> _INSTRUCTIONS FOR THE TASK_: Repeat exactly the lines from the start of the records below through the line that contains "(s.modCodec n f).tick = s.tick := rfl", including both.

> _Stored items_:
@[simp] theorem State.modCodec_pending (s : State) (n : Nat) (f : CodecCtx → CodecCtx) : (s.modCodec n f).pending = s.pending := rfl
@[simp] theorem State.modCodec_free (s : State) (n : Nat) (f : CodecCtx → CodecCtx) : (s.modCodec n f).free = s.free := rfl
@[simp] theorem State.modCodec_out (s : State) (n : Nat) (f : CodecCtx → CodecCtx) : (s.modCodec n f).out = s.out := rfl
@[simp] theorem State.modCodec_tick (s : State) (n : Nat) (f : CodecCtx → CodecCtx) : (s.modCodec n f).tick = s.tick := rfl
@[simp] theorem State.modCodec_power (s : State) (n : Nat) (f : CodecCtx → CodecCtx) : (s.modCodec n f).power = s.power := rfl
@[simp] theorem State.modCodec_fuses (s : State) (n : Nat) (f : CodecCtx → CodecCtx) : (s.modCodec n f).fuses = s.fuses := rfl
@[simp] theorem State.modCodec_flash (s : State) (n : Nat) (f : CodecCtx → CodecCtx) : (s.modCodec n f).flash = s.flash := rfl
@[simp] theorem State.modCodec_fwImage (s : State) (n : Nat) (f : CodecCtx → CodecCtx) : (s.modCodec n f).fwImage = s.fwImage := rfl
@[simp] theorem State.modCodec_fwVersion (s : State) (n : Nat) (f : CodecCtx → CodecCtx) : (s.modCodec n f).fwVersion = s.fwVersion := rfl
@[simp] theorem State.modCodec_fwDigest (s : State) (n : Nat) (f : CodecCtx → CodecCtx) : (s.modCodec n f).fwDigest = s.fwDigest := rfl
@[simp] theorem State.modCodec_od (s : State) (n : Nat) (f : CodecCtx → CodecCtx) : (s.modCodec n f).od = s.od := rfl
@[simp] theorem State.modCodec_ports (s : State) (n : Nat) (f : CodecCtx → CodecCtx) : (s.modCodec n f).ports = s.ports := rfl
@[simp] theorem State.modCodec_mem (s : State) (n : Nat) (f : CodecCtx → CodecCtx) : (s.modCodec n f).mem = s.mem := rfl
@[simp] theorem State.modCodec_cores (s : State) (n : Nat) (f : CodecCtx → CodecCtx) : (s.modCodec n f).cores = s.cores := rfl
@[simp] theorem State.modCodec_tens (s : State) (n : Nat) (f : CodecCtx → CodecCtx) : (s.modCodec n f).tens = s.tens := rfl
@[simp] theorem State.modCodec_lastServed (s : State) (n : Nat) (f : CodecCtx → CodecCtx) : (s.modCodec n f).lastServed = s.lastServed := rfl
@[simp] theorem State.modCodec_ingest (s : State) (n : Nat) (f : CodecCtx → CodecCtx) : (s.modCodec n f).ingest = s.ingest := rfl
@[simp] theorem State.modCodec_ingestPos (s : State) (n : Nat) (f : CodecCtx → CodecCtx) : (s.modCodec n f).ingestPos = s.ingestPos := rfl
@[simp] theorem State.modCodec_install (s : State) (n : Nat) (f : CodecCtx → CodecCtx) : (s.modCodec n f).install = s.install := rfl
@[simp] theorem State.modCodec_net (s : State) (n : Nat) (f : CodecCtx → CodecCtx) : (s.modCodec n f).net = s.net := rfl
@[simp] theorem State.modCodec_coll (s : State) (n : Nat) (f : CodecCtx → CodecCtx) : (s.modCodec n f).coll = s.coll := rfl
@[simp] theorem State.modCodec_health (s : State) (n : Nat) (f : CodecCtx → CodecCtx) : (s.modCodec n f).health = s.health := rfl

@[simp] theorem State.modStream_pending (s : State) (n : Nat) (f : Stream → Stream) : (s.modStream n f).pending = s.pending := rfl
@[simp] theorem State.modStream_free (s : State) (n : Nat) (f : Stream → Stream) : (s.modStream n f).free = s.free := rfl
@[simp] theorem State.modStream_out (s : State) (n : Nat) (f : Stream → Stream) : (s.modStream n f).out = s.out := rfl
@[simp] theorem State.modStream_tick (s : State) (n : Nat) (f : Stream → Stream) : (s.modStream n f).tick = s.tick := rfl
@[simp] theorem State.modStream_power (s : State) (n : Nat) (f : Stream → Stream) : (s.modStream n f).power = s.power := rfl
@[simp] theorem State.modStream_fuses (s : State) (n : Nat) (f : Stream → Stream) : (s.modStream n f).fuses = s.fuses := rfl
@[simp] theorem State.modStream_flash (s : State) (n : Nat) (f : Stream → Stream) : (s.modStream n f).flash = s.flash := rfl
@[simp] theorem State.modStream_fwImage (s : State) (n : Nat) (f : Stream → Stream) : (s.modStream n f).fwImage = s.fwImage := rfl
@[simp] theorem State.modStream_fwVersion (s : State) (n : Nat) (f : Stream → Stream) : (s.modStream n f).fwVersion = s.fwVersion := rfl
@[simp] theorem State.modStream_fwDigest (s : State) (n : Nat) (f : Stream → Stream) : (s.modStream n f).fwDigest = s.fwDigest := rfl
@[simp] theorem State.modStream_od (s : State) (n : Nat) (f : Stream → Stream) : (s.modStream n f).od = s.od := rfl
@[simp] theorem State.modStream_ports (s : State) (n : Nat) (f : Stream → Stream) : (s.modStream n f).ports = s.ports := rfl
@[simp] theorem State.modStream_mem (s : State) (n : Nat) (f : Stream → Stream) : (s.modStream n f).mem = s.mem := rfl
@[simp] theorem State.modStream_cores (s : State) (n : Nat) (f : Stream → Stream) : (s.modStream n f).cores = s.cores := rfl
@[simp] theorem State.modStream_tens (s : State) (n : Nat) (f : Stream → Stream) : (s.modStream n f).tens = s.tens := rfl
@[simp] theorem State.modStream_codec (s : State) (n : Nat) (f : Stream → Stream) : (s.modStream n f).codec = s.codec := rfl
@[simp] theorem State.modStream_lastServed (s : State) (n : Nat) (f : Stream → Stream) : (s.modStream n f).lastServed = s.lastServed := rfl
@[simp] theorem State.modStream_ingestPos (s : State) (n : Nat) (f : Stream → Stream) : (s.modStream n f).ingestPos = s.ingestPos := rfl
@[simp] theorem State.modStream_install (s : State) (n : Nat) (f : Stream → Stream) : (s.modStream n f).install = s.install := rfl
@[simp] theorem State.modStream_net (s : State) (n : Nat) (f : Stream → Stream) : (s.modStream n f).net = s.net := rfl
@[simp] theorem State.modStream_coll (s : State) (n : Nat) (f : Stream → Stream) : (s.modStream n f).coll = s.coll := rfl
@[simp] theorem State.modStream_health (s : State) (n : Nat) (f : Stream → Stream) : (s.modStream n f).health = s.health := rfl

@[simp] theorem State.modPower_pending (s : State) (f : PowerSt → PowerSt) : (s.modPower f).pending = s.pending := rfl
@[simp] theorem State.modPower_free (s : State) (f : PowerSt → PowerSt) : (s.modPower f).free = s.free := rfl
@[simp] theorem State.modPower_out (s : State) (f : PowerSt → PowerSt) : (s.modPower f).out = s.out := rfl
@[simp] theorem State.modPower_tick (s : State) (f : PowerSt → PowerSt) : (s.modPower f).tick = s.tick := rfl
@[simp] theorem State.modPower_fuses (s : State) (f : PowerSt → PowerSt) : (s.modPower f).fuses = s.fuses := rfl
@[simp] theorem State.modPower_flash (s : State) (f : PowerSt → PowerSt) : (s.modPower f).flash = s.flash := rfl
@[simp] theorem State.modPower_fwImage (s : State) (f : PowerSt → PowerSt) : (s.modPower f).fwImage = s.fwImage := rfl
@[simp] theorem State.modPower_fwVersion (s : State) (f : PowerSt → PowerSt) : (s.modPower f).fwVersion = s.fwVersion := rfl
@[simp] theorem State.modPower_fwDigest (s : State) (f : PowerSt → PowerSt) : (s.modPower f).fwDigest = s.fwDigest := rfl
@[simp] theorem State.modPower_od (s : State) (f : PowerSt → PowerSt) : (s.modPower f).od = s.od := rfl
@[simp] theorem State.modPower_ports (s : State) (f : PowerSt → PowerSt) : (s.modPower f).ports = s.ports := rfl
@[simp] theorem State.modPower_mem (s : State) (f : PowerSt → PowerSt) : (s.modPower f).mem = s.mem := rfl
@[simp] theorem State.modPower_cores (s : State) (f : PowerSt → PowerSt) : (s.modPower f).cores = s.cores := rfl
@[simp] theorem State.modPower_tens (s : State) (f : PowerSt → PowerSt) : (s.modPower f).tens = s.tens := rfl
@[simp] theorem State.modPower_codec (s : State) (f : PowerSt → PowerSt) : (s.modPower f).codec = s.codec := rfl
@[simp] theorem State.modPower_lastServed (s : State) (f : PowerSt → PowerSt) : (s.modPower f).lastServed = s.lastServed := rfl
@[simp] theorem State.modPower_ingest (s : State) (f : PowerSt → PowerSt) : (s.modPower f).ingest = s.ingest := rfl
@[simp] theorem State.modPower_ingestPos (s : State) (f : PowerSt → PowerSt) : (s.modPower f).ingestPos = s.ingestPos := rfl
@[simp] theorem State.modPower_install (s : State) (f : PowerSt → PowerSt) : (s.modPower f).install = s.install := rfl
@[simp] theorem State.modPower_net (s : State) (f : PowerSt → PowerSt) : (s.modPower f).net = s.net := rfl
@[simp] theorem State.modPower_coll (s : State) (f : PowerSt → PowerSt) : (s.modPower f).coll = s.coll := rfl
@[simp] theorem State.modPower_health (s : State) (f : PowerSt → PowerSt) : (s.modPower f).health = s.health := rfl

> _EXPECTED OUTPUT_:
@[simp] theorem State.modCodec_pending (s : State) (n : Nat) (f : CodecCtx → CodecCtx) : (s.modCodec n f).pending = s.pending := rfl
@[simp] theorem State.modCodec_free (s : State) (n : Nat) (f : CodecCtx → CodecCtx) : (s.modCodec n f).free = s.free := rfl
@[simp] theorem State.modCodec_out (s : State) (n : Nat) (f : CodecCtx → CodecCtx) : (s.modCodec n f).out = s.out := rfl
@[simp] theorem State.modCodec_tick (s : State) (n : Nat) (f : CodecCtx → CodecCtx) : (s.modCodec n f).tick = s.tick := rfl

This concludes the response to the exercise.